WASHINGTON (AP) — Federal Reserve officials at their last meeting saw “very few signs that inflation pressures were abating” before raising their benchmark interest rate by a substantial three-quarters of a point for a fourth straight time.
Rising wages, the result of a strong job market, combined with weak productivity growth, were “inconsistent" with the Fed’s ability to meet its 2% target for annual inflation, the policymakers concluded, according to the minutes of their Nov. 1-2 meeting released Wednesday.
But they also agreed that smaller rate hikes “would likely soon be appropriate.” The Fed is widely expected to slow its rate hikes to a half-point increase when it next meets in mid-December.
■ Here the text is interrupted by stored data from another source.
-- ==== Sys2Proof/Machine/Defaults.lean ====
section
/-! DEFINITION. The default values of the parameters of 00_scope.md R8, and the fixed PPU to CPU ratio. -/

namespace Sys2Proof.Machine

/-- PPU_CPU_RATIO, "fixed by the source" (R8). -/
def ppuCpuRatio : Nat := 3

/-- The OPEN colour table (R8, 49_ppu_sprites_palette.md R480) as 64 records of the free value
`Config.paletteRgba` (log entry 4). -/
def openPalette : List Rgba := (List.range 64).map fun n => Config.paletteRgba (BitVec.ofNat 6 n)

/-- The configuration `State.reset` has: the defaults of R8, 47_ppu_timing.md R402 and 30_encoding.md R150.
MIRRORING has no default; `horizontal`, the mode of the spec's own vectors, is a DESIGN CHOICE, and so is
the empty program image (log entry 3). -/
def defaultConfig : Config where
  mirroring := .horizontal
  prgImage := []
  chrImage := []
  cyclesPerScanline := 341
  totalScanlines := 262
  visibleHeight := 240
  vblankStart := 241
  width := 256
  palette := openPalette
  cycles := defaultCycles
  brkLength := 2
  regMirrorLo := 0x2008
  regMirrorHi := 0x3000
  statusReadClearsVblank := true

/-- Value of the stack pointer after reset: "set to top, 0xFF" (70_reset_and_hazards.md R550). -/
def resetSp : Byte := 0xFF#8

/-- Value of the flag byte after reset: only the unused flag set (10_state.md R25). -/
def resetP : Byte := 0x20#8

/-- `Read16(0xFFFC)` out of program storage, the reset entry point of layer 2 (R550, 20_memory.md R129; log
entry 18). -/
def resetVector (prg : Memory) : Addr := word16 (prg.read 0x7FFC) (prg.read 0x7FFD)

end Sys2Proof.Machine
end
At their meeting early this month, the Fed officials also expressed uncertainty about how long it might take for their rate hikes to slow the economy enough to tame inflation. Chair Jerome Powell stressed at a news conference after this month's meeting that that the Fed isn’t even close to declaring victory in its fight to curb high inflation.
Still, some of the policymakers expressed hope that falling commodity prices and the unsnarling of supply chain bottlenecks “should contribute to lower inflation in the medium term.’’ Earlier this month, the government reported that price increases moderated in October in a sign that the inflation pressures might be starting to ease. Consumer inflation reached 7.7% in October from a year earlier and 0.4% from September. The year-over-year increase was the smallest rise since January.
Wednesday’s minutes revealed that Fed officials expected ongoing rate increases to be “essential’’ to keep Americans from expecting inflation to continue indefinitely. When people expect further high inflation, they act in ways that can make those expectations self-fulfilling — by, for example, demanding higher wages and spending vigorously before prices can further accelerate.
The Fed officials noted that employers were resisting layoffs even as the economy slowed, apparently “keen” to hold onto workers after a year and a half of severe labor shortages. The U.S. unemployment rate is 3.7%, just above a half-century low.